If you’ve ever played fetch with a dog, you know that once in a while, you’ll fake a throw just to watch the dog run off waiting for the ball to land somewhere. Most dogs figure out pretty quickly what you’ve done, especially if you’ve done it before. Such is the case with the current consolidation of county level mental health operations and state funding. Counties went forward as mandated (most of them) and then were left looking back for the money to land — and $28 million of it won’t.

Three years ago when the state began implementing mental health reform, counties were told to merge with other counties if their serviced populations did not exceed 200,000. In other words, if a county had only 150,000 residents, it needed to find a mental health partner. The state was insistent and promised repercussions if the newly formed “local management entities” were not created.

Many counties merged with their neighbors. The goal was to simplify the administrative functions, work with private providers, and save tax money. The Outer Banks area (Albemarle) and some regions of the mountains, such as the five-county New River local management entity fell well below the population mandates, but were exempted because of geographical difficulties, such as in the mountains, or population sparseness, such as at the Outer Banks.

The goal was to ultimately have only 20 limited management entities statewide. When that happened, service would be better and money would have been saved. But as of this writing there are still 39 limited management entities because many areas haven’t merged yet. Some counties, such as Pitt and Johnston, have defied the state by not attempting to merge. Each county has fewer than 200,000 residents and thus didn’t meet the mandated service population.

The situation has caused a minor crisis of funding. Counties set their budgets July 1, and now they’re being told that their mental-health programs will eventually be $28 million short with continuing shortages thereafter. Because the formula was based upon 20 limited management entities and they still have 33 out there, the savings didn’t happen.

Lee County Manager David Smitherman summarized the situation: “Mental health reform is supposed to be a vehicle for improving efficiency and services delivered in local communities. It’s hard to believe that $28 million of forced cuts furthers that aim. Is it fair for the state to expect the LMEs to absorb these cuts mid-year without affecting services?”

His angst is shared by the N.C. Association of County Commissioners, and rightly so. According to them, “the $28 million represents nearly 18 percent of the local mental health offices’ administrative budget.”

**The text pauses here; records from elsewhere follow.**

-- ==== Sys2Proof/Laws/Resets.lean ====
section
/-! SUPPORT. What the resets, the tick, UCS_KEY_PROGRAM and the test port keep: the canonical form, and the queue. -/
namespace Sys2Proof.Machine

/-- The canonical form, and the queue of another state. -/
def Stands (s0 s : State) : Prop := (Memory.wf s.mem = true ∧ Regs.wf s.regs = true) ∧ s.pending = s0.pending

theorem stands_mk {s0 s : State} (h1 : Memory.wf s.mem = true) (h2 : Regs.wf s.regs = true)
    (h3 : s.pending = s0.pending) : Stands s0 s := ⟨⟨h1, h2⟩, h3⟩

theorem Keeps.stands {s0 s : State} (h : Keeps s0 s) : Stands s0 s := ⟨h.1, h.2.1⟩

theorem Stands.keeps {s0 s : State} (h : Stands s0 s) : Keeps s s := Keeps.refl h.1.1 h.1.2

/-- An operation that keeps all that `Keeps` says keeps this too. -/
theorem Stands.trans {s0 s t : State} (h : Stands s0 s) (k : Keeps s s → Keeps s t) : Stands s0 t :=
  let q := k h.keeps
  ⟨q.1, q.2.1.trans h.2⟩

/-- An operation that keeps all that `Keeps` says but the reset's own record keeps the rest. -/
theorem warmHold_stands {s0 s : State} (h : Stands s0 s) : Stands s0 (warmHold s) := by
  unfold warmHold
  split
  · have h1 := h.trans fun k => hbOut_keeps (x1 := false) (actOut_keeps (x1 := false) k)
    exact h1
  · exact h

theorem tickTime_stands {s : State} (h : Stands s s) : Stands s (tickTime s) := by
  unfold tickTime
  split
  · exact h
  · have h1 : Stands s { s with now := s.now + 1 } := ⟨h.1, h.2⟩
    have h2 := h1.trans fun k => varveAdvance_keeps (x1 := 1) k
    refine warmHold_stands (Stands.trans (s := varveAdvance 1 { s with now := s.now + 1 }) h2 fun k => ?_)
    refine heartbeat_keeps (dumpCapture_keeps (ctlTick_keeps ?_))
    split
    · exact microsecond_keeps k
    · exact k

theorem wf_memLost (d : Nat) {m : List Host.Cell} (h : Memory.wf m = true) : Memory.wf (memLost d m) = true := by
  simp only [Memory.wf, Bool.and_eq_true, List.all_eq_true] at *
  have key : ∀ x ∈ memLost d m, ∃ y ∈ m, y.1 = x.1 ∧ x.2 ≠ Memory.unlisted := by
    intro x hx
    obtain ⟨y, hy, e⟩ := List.mem_filterMap.mp hx
    dsimp only at e
    split at e
    · cases e
    · split at e
      · cases e
      · next hn => injection e with e; subst e; exact ⟨y, hy, rfl, hn⟩
  refine ⟨?_, fun x hx => ?_⟩
  · rw [rising_iff] at *
    have := h.1
    unfold memLost
    rw [List.pairwise_filterMap]
    refine this.imp fun {a b} hab x hx y hy => ?_
    dsimp only at hx hy
    split at hx <;> [cases hx; skip]
    split at hx <;> [cases hx; skip]
    split at hy <;> [cases hy; skip]
    split at hy <;> [cases hy; skip]
    injection hx with hx
    injection hy with hy
    subst hx hy
    exact hab
  · obtain ⟨_, _, _, hn⟩ := key x hx
    simpa using hn

theorem afterReset_stands {s0 s : State} (h : Stands s0 s) : Stands s0 (afterReset s) := by
  have h1 := h.trans fun k => State.drawNat_keeps k
  have h2 := h1.trans fun k => outputsReset_keeps k
  unfold afterReset
  exact stands_mk (wf_memLost _ h2.1.1) (by rfl) h2.2

theorem Stands.next {s0 s t u : State} (h : Stands s0 s) (k : Keeps s s → Keeps s t)
    (e : (.next t : Out) = .next u) : Stands s0 u := by
  injection e with e
  exact e ▸ h.trans k

/-- Showing what boundary scan drives keeps them. -/
theorem scanShow_stands {s0 s : State} {w} (h : Stands s0 s) : Stands s0 (scanShow w s) := by
  exact h.trans fun k => scanShow_keeps k

theorem execColdReset_stands {s0 s t : State} {a b c d} (h : Stands s0 s) (e : execColdReset a b c d s = .next t) :
    Stands s0 t :=
  (scanShow_stands (w := scanDrive s) (afterReset_stands h)).next (fun k => i2cSet_keeps (State.put_keeps (State.wr_keeps k))) e

theorem keepReg_keeps' {s0 s t : State} {a} (h : Keeps s0 t) : Keeps s0 (keepReg s t a) := State.wr_keeps h

theorem keepMsix_keeps' {s0 s t : State} (h : Keeps s0 t) : Keeps s0 (keepMsix s t) := h

theorem warmRelease_stands {s0 s : State} {k} (h : Stands s0 s) : Stands s0 (warmRelease k s) :=
  (afterReset_stands h).trans fun q => keepMsix_keeps' (i2cSet_keeps (State.put_keeps (State.put_keeps
    (keeps_foldl (fun _ _ => keepReg_keeps') (keepReg_keeps' q)))))

theorem execWarmReset_stands {s0 s t : State} (h : Stands s0 s) (e : execWarmReset s = .next t) : Stands s0 t := by
  unfold execWarmReset at e
  injection e with e
  subst e
  split
  · exact h
  · split
    · exact warmRelease_stands h
    · split
      · exact warmRelease_stands h
      · exact h

theorem execResetAssert_stands {s0 s t : State} {c} (h : Stands s0 s) (e : execResetAssert c s = .next t) :
    Stands s0 t := by
  unfold execResetAssert at e
  injection e with e
  subst e
  have h1 := h.trans fun k => hbOut_keeps (x1 := false) (actOut_keeps (x1 := false) k)
  dsimp only
  split
  · have h2 := h1.trans fun k => outputsReset_keeps k
    exact scanShow_stands h2
  · exact scanShow_stands h1

theorem keyStore_stands {s0 s : State} {d} (h : Stands s0 s) : Stands s0 (keyStore d s) := h

theorem jtagRise_stands {s0 s : State} {b} (h : Stands s0 s) : Stands s0 (jtagRise b s) := by
  unfold jtagRise
  dsimp only
  split
  · exact h
  · exact h
  · exact h
  · exact h
  · exact h

theorem execJtagOperation_stands {s0 s t : State} {a b} (h : Stands s0 s) (e : execJtagOperation a b s = .next t) :
    Stands s0 t := by
  unfold execJtagOperation at e
  injection e with e
  subst e
  cases a with
  | trst => exact scanShow_stands (show Stands s0 { s with jtag := jtagFall .reset s.jtag } from h)
  | cycle tms =>
    have h1 := jtagRise_stands (b := b) h
    have h2 := scanShow_stands (w := scanDrive s)
      (show Stands s0 { jtagRise b s with jtag := jtagFall (s.jtag.tap.next tms) (jtagRise b s).jtag } from h1)
    dsimp only
    generalize scanShow _ _ = z at h2 ⊢
    split
    · exact h2.trans fun k => State.emit_keeps k
    · exact h2.trans fun k => State.emit_keeps k
    · exact h2

/-- UCS_KEY_PROGRAM: everything that `Keeps` names stays, but for an empty key, which the OTP may take. -/
theorem execUcsKeyProgram_keeps_or {s t : State} {g r x} (h : Keeps s s) (e : execUcsKeyProgram g r x s = .next t) :
    Keeps s t ∨ (s.ucs.ckey = none ∧ ∃ d, Keeps (keyStore d s) t) := by
  unfold execUcsKeyProgram act at e
  injection e with e
  subst e
  split
  · exact .inl h
  · unfold onCmd
    split
    · dsimp only
      split
      · exact .inl (complete_keeps h)
      · split
        · exact .inl (complete_keeps h)
        · next hn =>
          unfold withData
          have h1 := State.tick_keeps (x2 := Reg.HIF_CNT_LO 0) h
          dsimp only
          split
          · next d =>
            refine .inr ⟨by simpa using hn, (d ++ zeros 32).take 32, completeOk_keeps ?_⟩
            exact ⟨h1.1, h1.2.1, h1.2.2.1, h1.2.2.2.1, h1.2.2.2.2.1, rfl⟩
          · exact .inl (dmaError_keeps h1)
    · exact .inl h

end Sys2Proof.Machine
end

Bear in mind, there have been no cuts in required services, just cuts in money to fund them. Counties are now looking for ways to find the money in budgets that are already tight. In most cases, they’ll have to cut services or take the hits directly out of fund balances. The cost is recurring, according to the proposal by N.C. Health and Human Services Director, Carmen Hooker Odom. That means that counties could be looking at higher property taxes to pay for mental health services that the state should be covering. We’ve seen this before with Medicaid funding.

In the end, this was a bad call by Odom’s office. The situation was caused by a lack of compliance by some counties, but those that have complied will be paying the price. Counties that complied, reformed, consolidated, and created new limited management entities should be rewarded for their leadership, not punished.

The solution is to fund those that have complied and to deal with the lack of compliance on funding shortages. Leadership is really the issue at hand. Counties are waiting for the owner to throw the ball; they’ve grown tired of watching the state throw a fake. A good dog owner throws the ball eventually, not doing so is just plain mean.

Chad Adams is vice chairman of the Lee County Board of Commissioners and director of the Center for Local Innovation.